National Post

Page URL: http://www.nationalpost.com/home.asp?f=990611/2710079

Friday, June 11, 1999

Arbour named to Supreme Court
Ontario judge to leave war crimes tribunal early

Janice Tibbetts and Marina Jimenez
Southam News; National Post


Shaun Best, Reuters / 52-year-old Louise Arbour has been praised for having a "strong, intellectual forcefulness."


Misa Savic, The Associated Press / Louise Arbour

Justice Louise Arbour, the head of the international war crimes tribunal, will step down from her duties to join the Supreme Court of Canada.

Her appointment to the country's highest court, on the day of the dramatic withdrawal of troops from Kosovo, was long anticipated by the legal community and court observers, who have touted the Ontario judge as the heir apparent to replace retired Justice Peter Cory.

Judge Arbour, who issued an indictment two weeks ago against Slobodan Milosevic, the Yugoslav president, for alleged atrocities, will officially join the Supreme Court on Sept. 15, leaving her post as chief prosecutor in The Hague three years into the four-year post. She will become the third woman on the nine-member Supreme Court.

Despite international pressure to allow her to finish her overseas post, Jean Chretien, the Prime Minister, faced a strong lobby at home to name the 52-year-old to the court.

She is also a criminal law expert, a credential that the court considers to be almost essential with the departure of Justice Cory, who had a similar background.

"I think her record speaks for itself," said Anne McLellan, the Justice Minister.

"She is a woman of brilliant integrity, she is a woman who has dealt with obviously some of the most difficult and challenging issues of our modern time. She has a breadth of knowledge and background and experience that is quite exceptional."

Ms. McLellan cited Judge Arbour's hard-hitting, 1996 report on human rights abuses at Kingston Penitentiary for Women as a highlight in a career that has spanned three decades.

Judge Arbour was born in Montreal and attended law school there before moving to Toronto in the 1970s, where she was a professor for 17 years at York University's Osgoode Hall Law School. She was named to the Ontario Supreme Court in 1987, and three years later was appointed to the Ontario Court of Appeal, which granted her a leave in 1996 to take the UN war crimes posting.
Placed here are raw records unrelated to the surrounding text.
-- ==== Sys2Proof/Syntax.lean ====
section
/-! DEFINITION. The commands of the block: one constructor for each row of the operation table, with the operands
that its rule and its encoding give it. -/
namespace Sys2Proof

/-- The fields of a vector instruction on cluster `cl` (R209): VD, PM, M, VS1, VS2, X. -/
structure VArgs where
  cl : Cl
  vd : BitVec 5 := 0
  pm : BitVec 3 := 0
  m : Bool := false
  vs1 : BitVec 5 := 0
  vs2 : BitVec 5 := 0
  x : Bool := false
  deriving DecidableEq, Repr

/-- Why a cluster is fenced (R529). -/
inductive FenceReason where
  | tileMemory | islandTimeout | internalCheck
  deriving DecidableEq, Repr

/-- What memory returns with a line: errors as (sector of the line, symbol position, changed bits), of which one without a
changed bit is none (R409, R410), and how many times in a row the far tier's link ECC failed (R415). -/
structure MemError where
  symbols : List (Fin 8 × Fin 36 × Byte) := []
  link : Nat := 0
  deriving DecidableEq, Repr

/-- A turn of a bank's scheduler: the bank, and what memory returns to the read inside a partial HBM write that it picks (R394,
R402). -/
structure BankTurn where
  bank : BitVec 13
  found : MemError := {}
  deriving DecidableEq, Repr

/-- A packet of 64 bytes (R431): route header, transaction field, payload with byte 12 lowest, CRC. -/
structure Packet where
  header : Word
  txn : BitVec 32
  payload : BitVec 384
  crc : BitVec 32
  deriving DecidableEq, Repr

/-- A packet as it arrives on a fabric port, with what the FEC says of it: symbols corrected, or uncorrectable; and
whether it is the first packet of a replay (R428), which the implicit numbers of R426 tell. -/
structure RxPacket where
  packet : Packet
  corrected : BitVec 5 := 0
  uncorrectable : Bool := false
  replayed : Bool := false
  deriving DecidableEq, Repr

/-- A command as the mailbox frames it (R507): the words after its header. -/
structure HostCmd where
  port : HPort
  tag : BitVec 16 := 0
  flags : BitVec 16 := 0
  words : List Word := []
  deriving DecidableEq, Repr

/-- Who writes a register, and where (R18, R499): an agent that addresses the register space of the device writes the 64-bit
register of that number, which stands at eight times the number; a host through BAR0 writes one word at that offset, and in the same
access the words `more` after it, or so few bytes that they make no whole words; the sideband controller writes the debug window's
ADDR whatever the number (R629). -/
inductive RegWriter where
  | device
  | bar0 (port : HPort) (more : List Word)
  | bar0Part (port : HPort)
  | sideband
  deriving DecidableEq, Repr

/-- One quantity the coolant sensors read; none when the sensor reads open or out of its scale (R620). -/
abbrev Reading := Option Nat

/-- The inputs of a health sample (R478, R596, R620): hottest junction in degrees and its die, input voltage and power,
coolant temperatures in degrees, flow in 0.01 L/min, leak wire; and the far tier's error counts since the last sample
(R416). -/
structure Sensors where
  junction : Byte := 0
  die : Fin 6 := 0
  mv : BitVec 16 := 0
  watts : BitVec 16 := 0
  inlet : Reading := some 0
  outlet : Reading := some 0
  flow : Reading := some 0
  leak : Bool := false
  farErrors : List (Fin 4 × Nat) := []
  deriving DecidableEq, Repr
Judge Arbour, a mother of three who recently separated from her partner, has been cited as a potential candidate for the Supreme Court for almost a decade. She will be the fifth francophone on the bench.
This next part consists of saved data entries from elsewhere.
-- ==== Sys2Proof/Machine/Memory.lean ====
section
/-! DEFINITION. Memory: the address ranges of R384, the decode of R389 and R390, and reads and writes of bytes that
keep the canonical form. -/
namespace Sys2Proof.Machine

/-! ### Bytes -/

/-- The fill that covers an address, if any. -/
def fillAt : List Fill → Nat → Option Fill
  | [], _ => none
  | f :: fs, a => if f.base ≤ a ∧ a < f.base + f.len then some f else fillAt fs a

/-- What an unlisted address reads as: zero, or the free byte of an undefined stretch (log entries 2 and 3). -/
def unlisted (fs : List Fill) (a : Nat) : Byte :=
  match fillAt fs a with
  | some ⟨_, _, some n⟩ => (Config.freeWord n a).truncate 8
  | _ => 0

/-- The byte that a list of cells gives an address. -/
def cellGet (unl : Nat → Byte) : List Host.Cell → Nat → Byte
  | [], a => unl a
  | (b, v) :: m, a => if a = b then v else if a < b then unl a else cellGet unl m a

/-- A cell written; the value of an unlisted address removes the entry. -/
def cellPut (unl : Nat → Byte) : List Host.Cell → Nat → Byte → List Host.Cell
  | [], a, x => if x = unl a then [] else [(a, x)]
  | (b, v) :: m, a, x =>
    if a < b then (if x = unl a then (b, v) :: m else (a, x) :: (b, v) :: m)
    else if a = b then (if x = unl a then m else (a, x) :: m)
    else (b, v) :: cellPut unl m a x

/-- Addresses strictly rising from lo on, and no entry equal to what an unlisted address reads as. -/
def cellsWf (unl : Nat → Byte) : Nat → List Host.Cell → Bool
  | _, [] => true
  | lo, (b, v) :: m => decide (lo ≤ b) && decide (v ≠ unl b) && cellsWf unl (b + 1) m

/-- The canonical form of memory. -/
def Memory.wf (m : Memory) : Bool := cellsWf (unlisted m.fills) 0 m.cells

/-- The byte at an address. -/
def Memory.get (m : Memory) (a : Nat) : Byte := cellGet (unlisted m.fills) m.cells a

/-- Memory with one byte written. -/
def Memory.set (m : Memory) (a : Nat) (v : Byte) : Memory := { m with cells := cellPut (unlisted m.fills) m.cells a v }

/-- Memory with masked bytes written in order. -/
def Memory.write (m : Memory) (ws : List WByte) : Memory := ws.foldl (fun m w => m.set w.addr (w.apply (m.get w.addr))) m

/-- A stretch filled as a whole: its cells go, and its uncorrectable sectors end. -/
def Memory.fill (m : Memory) (base len : Nat) (nonce : Option Nat) : Memory :=
  let outside := fun a => decide (a < base) || decide (base + len ≤ a)
  let old := m.fills.filter fun f => !(decide (base ≤ f.base) && decide (f.base + f.len ≤ base + len))
  { cells := m.cells.filter fun c => outside c.1
    fills := if old = [] ∧ nonce = none then [] else { base := base, len := len, nonce := nonce } :: old
    ue := m.ue.filter fun n => outside (32 * n) }

/-! ### Address map (R384 to R391) -/

/-- The ranges of R384. -/
inductive Range where
  | none | hbm | far | tile (n : Nat) | regs
  deriving DecidableEq, Repr

def hbmEnd : Nat := 0x9000000000
def farBase : Nat := 0x10000000000
def farEnd : Nat := 0x28000000000
def tileWindows : Nat := 0xF00000000000
def tileStep : Nat := 0x800000
def regsBase : Nat := 0xFF0000000000
def gib : Nat := 0x40000000

def rangeOf (a : Nat) : Range :=
  if a < hbmEnd then .hbm
  else if a < farBase then .none
  else if a < farEnd then .far
  else if a < tileWindows then .none
  else if a < tileWindows + 384 * tileStep then
    (if (a - tileWindows) % tileStep < tileSize then .tile ((a - tileWindows) / tileStep) else .none)
  else if a < regsBase then .none
  else if a < 2 ^ 48 then .regs
  else .none
where tileSize : Nat := 0x600000

/-- Tile offset 0 of a cluster in the device address map. -/
def tileBase (n : Nat) : Nat := tileWindows + n * tileStep

/-- The partition and partition offset of an address of a tier (R389): partitions, striped GiB of each, GiB of each. -/
def stripeOf (parts striped size a : Nat) : Nat × Nat :=
  if a < parts * striped * gib then
    let u := a / 4096
    (u % parts, u / parts * 4096 + a % 4096)
  else
    let b := a - parts * striped * gib
    (b / ((size - striped) * gib), striped * gib + b % ((size - striped) * gib))

/-- The partition, 0 to 15, and the partition offset of an HBM or far-tier address (R389). -/
def partitionOf (g : MemGlobal) (a : Nat) : Option (Nat × Nat) :=
  match rangeOf a with
  | .hbm => some (stripeOf 12 g.hbmStripe.toNat 48 a)
  | .far =>
    let (p, o) := stripeOf 4 g.farStripe.toNat 384 (a - farBase)
    some (12 + p, o)
  | _ => none

/-- The device address of a partition offset, the inverse of R389. -/
def unstripe (parts striped size p o : Nat) : Nat :=
  if o < striped * gib then (o / 4096 * parts + p) * 4096 + o % 4096
  else parts * striped * gib + p * ((size - striped) * gib) + (o - striped * gib)

def addressOf (g : MemGlobal) (p o : Nat) : Nat :=
  if p < 12 then unstripe 12 g.hbmStripe.toNat 48 p o else farBase + unstripe 4 g.farStripe.toNat 384 (p - 12) o

/-- Row, byte in page, lane group and bank of a partition offset (R390). -/
structure Place where
  row : Nat
  byte : Nat
  lane : Nat
  bank : Nat
  deriving DecidableEq, Repr

def placeOf (p o : Nat) : Place :=
  if p < 12 then
    { row := o / 0x200000, byte := o % 1024
      lane := Nat.xor (o / 1024 % 64) (o / 0x200000 % 64), bank := Nat.xor (o / 0x10000 % 32) (o / 0x8000000 % 32) }
  else
    { row := o / 0x400000, byte := o % 2048
      lane := Nat.xor (o / 2048 % 32) (o / 0x400000 % 32), bank := Nat.xor (o / 0x10000 % 64) (o / 0x8000000 % 64) }

/-- The number of a bank within its partition: 32 or 64 banks to a lane group (R381, R382). -/
def Place.bankNo (p : Nat) (q : Place) : Nat := if p < 12 then q.lane * 32 + q.bank else q.lane * 64 + q.bank

/-- Stack 0 to 23 or package 0 to 31, and pseudo-channel of the stack or channel of the package (R390, R417). -/
def Place.unit (p : Nat) (q : Place) : Nat × Nat :=
  if p < 12 then (2 * p + q.lane / 32, q.lane % 32) else (8 * (p - 12) + q.lane / 4, q.lane % 4)

/-- The lines of 256 bytes that a stretch of bytes touches, as (line address, bytes of the line). -/
def linesOf (a len : Nat) : List Nat :=
  if len = 0 then [] else (List.range ((a % 256 + len + 255) / 256)).map fun k => (a / 256 + k) * 256

/-- Whether a stretch lies wholly inside one range that data movers can reach (R385). -/
def oneRange (lo hi : Nat) : Bool :=
  match rangeOf lo with
  | .hbm => decide (hi < hbmEnd)
  | .far => decide (hi < farEnd)
  | .tile n => decide (hi < tileBase n + 0x600000)
  | _ => false

end Sys2Proof.Machine
end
Her seat will sit empty for the summer, giving her three months to finish her job in The Hague, said Ms. McLellan.

John Reynolds, a Reform MP and the party's justice critic, said Judge Arbour's departure from the UN assignment at a crucial time is an embarrassment for Canada.

"I think it's a serious problem," said Mr. Reynolds. "To take her away right now, for whatever reason, is just unacceptable. She's the one who laid the charges against Milosevic and she should carry that through to finality."

Mr. Reynolds also criticized the appointment process, and said potential candidates should be subject to public scrutiny, instead of named without debate by the prime minister.

A spokesman for the Foreign Affairs Department, which had earlier opposed the appointment because of international pressure, said the UN tribunal will cope without Judge Arbour.

"The tribunal is more than the chief prosecutor," said Stewart Wheeler.

"Given the task that it faces, the tribunal is sure to be around for quite some time and it's only a matter of time before people move on to new jobs."

The United Nations Security Council will select her successor, and there's no indication it will be a Canadian, he said.

Judge Arbour will not comment on her new posting until today, said Paul Risley, a spokesman for the tribunal in The Hague. "She's here, she's working and we have Kosovo on our minds right now," said Mr. Risley.

Judge Arbour's extensive roster of supporters defended her decision to accept the Supreme Court position, saying it would have been foolish to pass up an opportunity that is considered to be the pinnacle of a legal career. Another Ontario opening on the court is not expected for many years.

Peter Hogg, dean of Osgoode Hall Law School, praised the appointment as "splendid."

"Judge Arbour is a fine lawyer and person of integrity," said Prof. Hogg, who was her colleague for 17 years.

Errol Mendes, director of the human rights and education research centre at the University of Ottawa, called the appointment a huge victory for national unity.

"This shows the benefit of our multi-lingual, multi-judicial system that a French-speaking lawyer from Quebec can become bilingual and rise to a seat on the top court," he said.